Low-dose aspirin is widely used for cardiovascular prophylaxis, but it may cause peptic ulceration and its complications, and oesophagitis. Proton-pump inhibitors may prevent such complications, but there are concerns about their cost, safety and possible interaction with clopidogrel. Famotidine is a histamine H2-receptor antagonist that may also be effective prophylaxis. Now a single-centre UK study has confirmed the effectiveness of famotidine.

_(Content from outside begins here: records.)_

-- ==== Sys2Proof/Machine/Types/Quay.lean ====
section
/-!
DEFINITION. The state of the Quays: transmit queues, pauses, gate lists and transmit timestamps.
-/

namespace Sys2Proof.Machine

/-- What a transmitted frame is to its producer: nothing special, a PFC frame of the Quay's own, a PTP message, or the first
copy of a pinned leg with its receive instant (R195, R569). -/
inductive TxNote where
  | plain
  | pfc
  | ptp
  | firstCopy (rxNs : Nat)
  deriving DecidableEq, Repr

/-- A frame in a transmit queue, its FCS excluded: TS_REQ with the producer's tag, and what it is. -/
structure TxFrame where
  bytes : Bytes
  tsReq : Option Nat := none
  note : TxNote := .plain
  deriving DecidableEq, Repr

/-- A received frame on its way through the Breakwater: its logical port, its bytes without the FCS, its marks
(R167), whether it is marked errored (R30), its receive instant in ns with its fraction in 2⁻¹⁶ ns, the offset of its
UDP payload, and its entry of the packet buffer with its length there (R225). -/
structure RxFrame where
  lport : Nat
  bytes : Bytes
  trunc : Bool := false
  fcsOrig : Bool := true
  errored : Bool := false
  rxNs : Nat := 0
  frac : Nat := 0
  l4 : Nat := 0
  entry : Option (Nat × Nat) := none
  deriving DecidableEq, Repr

/-- A gate list (R179, R180): its bank, its cycle and its base in ns since the epoch as captured at ARM, which a Tide break may
take below zero (R184), and the (gate states, interval) of its entries. -/
structure GateList where
  bank : Nat
  cycle : Nat
  base : Int
  entries : List (Nat × Nat)
  deriving DecidableEq, Repr

/-- A received pause of one priority (R175, R128): when it ends, since when it has held without a break or from when it is to
hold, and whether it is no longer honoured. -/
structure Pause where
  prio : Nat
  until_ : Nat
  since : Nat
  expired : Bool
  deriving DecidableEq, Repr

/-- A logical port: its eight transmit queues, the pauses it honours, its gate lists and the instant the
pending one starts, the PFC quanta due at the next frame boundary, the priorities in XOFF, each with the instant its frame is
repeated, the bytes
in its receive buffer at an instant, and whether it asks for XOFF. -/
structure Port where
  lport : Nat
  txq : List (List TxFrame)
  pauses : List Pause
  oper : Option GateList
  pend : Option (GateList × Nat)
  pfcDue : List (Nat × Nat)
  xoff : List (Nat × Nat)
  rxBytes : Nat
  rxAt : Nat
  rxbXoff : Bool
  deriving DecidableEq, Repr

/-- An entry of a Quay's transmit timestamp FIFO (R186): logical port, tag, seconds, nanoseconds, fraction. -/
structure TxStamp where
  lport : Nat
  tag : Nat
  sec : Nat
  ns : Nat
  frac : Nat
  deriving DecidableEq, Repr

/-- The Quays: the ports that are not empty and idle, and each Quay's timestamp FIFO. -/
structure Quays where
  ports : List Port
  stamps : List (Nat × TxStamp)
  deriving DecidableEq, Repr

end Sys2Proof.Machine
end

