-- ==== Sys2Proof/Syntax.lean ====
section
/-!
DEFINITION. The commands of the block, one for each row of the opcode table: what software asks for, what the world outside
does, what the device does when it is due, and the instructions a Reckoner core executes. `ph` is the phase of the Tide, in
ns, that a command comes at.
-/

namespace Sys2Proof

open Machine
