-- ==== Sys2Proof/Machine/Desc.lean ====
section
/-!
DEFINITION. The operation descriptor (R96, R97): its fields, its kinds, and what it puts into OUT_QUEUE.
-/

namespace Sys2Proof.Machine

/-! ### The operation descriptor (R96) -/

namespace Desc

/-- KIND, CLASS, ORDERED, OP_INDEX, WINDOW and CADENCE of word 0. -/
def kind (w : List Word) : Nat := wfld w 0 31 28
def cls (w : List Word) : Nat := wfld w 0 27 26
def ordered (w : List Word) : Bool := wfld w 0 25 25 == 1
def opIndex (w : List Word) : Nat := wfld w 0 23 16
def window (w : List Word) : Nat := wfld w 0 15 8
def cadence (w : List Word) : Nat := wfld w 0 7 0

/-- The predecessors named in word 1. -/
def preds (w : List Word) : List Nat :=
  [wfld w 1 7 0, wfld w 1 15 8, wfld w 1 23 16, wfld w 1 31 24].filter (· != 0xFF)

/-- FLOW_ID and FLOW_SEQ. -/
def flowId (w : List Word) : Nat := wfld w 2 31 16
def flowSeq (w : List Word) : Nat := wfld w 2 15 0

/-- The output queue, the input queue and what is reserved in them, in items. -/
def outQueue (w : List Word) : Option Nat := if wfld w 3 31 31 = 1 then some (wfld w 3 27 16) else none
def inQueue (w : List Word) : Option Nat := if wfld w 3 15 15 = 1 then some (wfld w 3 11 0) else none
def outReserve (w : List Word) : Nat := 32 * wfld w 4 30 16
def inReserve (w : List Word) : Nat := 32 * wfld w 4 14 0

/-- TAG, CTX, BERTH. -/
def tag (w : List Word) : Nat := wfld w 5 31 16
def ctx (w : List Word) : Nat := wfld w 5 15 0
def berth (w : List Word) : Nat := wfld w 6 25 0

/-- The Hold addresses of the input, the output and the kind-specific block. -/
def inAddr (w : List Word) : Nat := 256 * wfld w 7 31 0
def outAddr (w : List Word) : Nat := 256 * wfld w 8 31 0
def auxAddr (w : List Word) : Nat := 256 * wfld w 9 31 0

/-- PARAMi. -/
def param (w : List Word) (i : Nat) : Nat := wfld w (10 + i) 31 0

/-- COMPL_PRIO, and COMPL_QUEUE where COMPL_EN is 1. -/
def complPrio (w : List Word) : Nat := wfld w 15 15 13
def complQueue (w : List Word) : Option Nat := if wfld w 15 12 12 = 1 then some (wfld w 15 11 0) else none

/-- The queues a descriptor names. -/
def queues (w : List Word) : List Nat := (inQueue w).toList ++ (outQueue w).toList ++ (complQueue w).toList

end Desc

/-- KIND values of R96. -/
def opDEC : Nat := 0x0
def opSCL : Nat := 0x1
def opCMP : Nat := 0x2
def opSVY : Nat := 0x3
def opLTR : Nat := 0x4
def opADEC : Nat := 0x5
def opAENC : Nat := 0x6
def opMIX : Nat := 0x7
def opDSP : Nat := 0x8
def opXFR : Nat := 0x9
def opCRY : Nat := 0xA

/-- Whether a KIND is a task of a Reckoner core. -/
def isTask (k : Nat) : Bool := k == opADEC || k == opAENC || k == opDSP

/-- The kind k of R89 whose engines run a KIND: VDE 0, Survey 1, Lighter 2, Composer 3, Abacus 4, core 5, DMA
channel 6, Bond 7. -/
def unitKindOf (k : Nat) : Nat :=
  match k with
  | 0x0 => 0 | 0x1 => 0 | 0x2 => 3 | 0x3 => 1 | 0x4 => 2 | 0x7 => 4 | 0x9 => 6 | 0xA => 7
  | _ => 5

/-- The most items that an instance puts into OUT_QUEUE at its end, or that a task is given space for when it takes input
(R108): a picture for each output size of a DEC or SCL, a view's picture, an item of a task. -/
def outItems (w : List Word) : Nat :=
  match Desc.kind w with
  | 0x0 => ([3, 4].filter fun o => Desc.param w o != 0).length
  | 0x1 => ([1, 2, 3, 4].filter fun o => Desc.param w o != 0).length
  | 0x2 | 0x5 | 0x6 | 0x8 => 1
  | _ => 0

end Sys2Proof.Machine
end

A total of 404 adults attending cardiovascular, cerebrovascular or diabetes clinics at a Scottish hospital, taking aspirin 75–325 mg daily, and without ulcers or erosive oesophagitis on endoscopy, were randomized to famotidine 20 mg twice daily or placebo. At 12 weeks, gastric ulcers had developed in 3.4% (famotidine) versus 15% (placebo), duodenal ulcers in 0.5% versus 8.5% and erosive oesophagitis in 4.4% versus 19%. Four patients, all in the placebo group, were admitted to hospital with upper gastrointestinal haemorrhage. Adverse events were less common in the famotidine group.
Famotidine is effective in the prevention of gastric or duodenal ulcers or erosive oesophagitis in people taking low-dose aspirin.
Taha AS, et al. Famotidine for the prevention of peptic ulcers and oesophagitis in patients taking low-dose aspirin (FAMOUS): a phase III, randomised, double-blind, placebo-controlled trial. Lancet 2009;374:119– 125; Hawkey CJ. NSAIDs and aspirin: notorious or FAMOUS.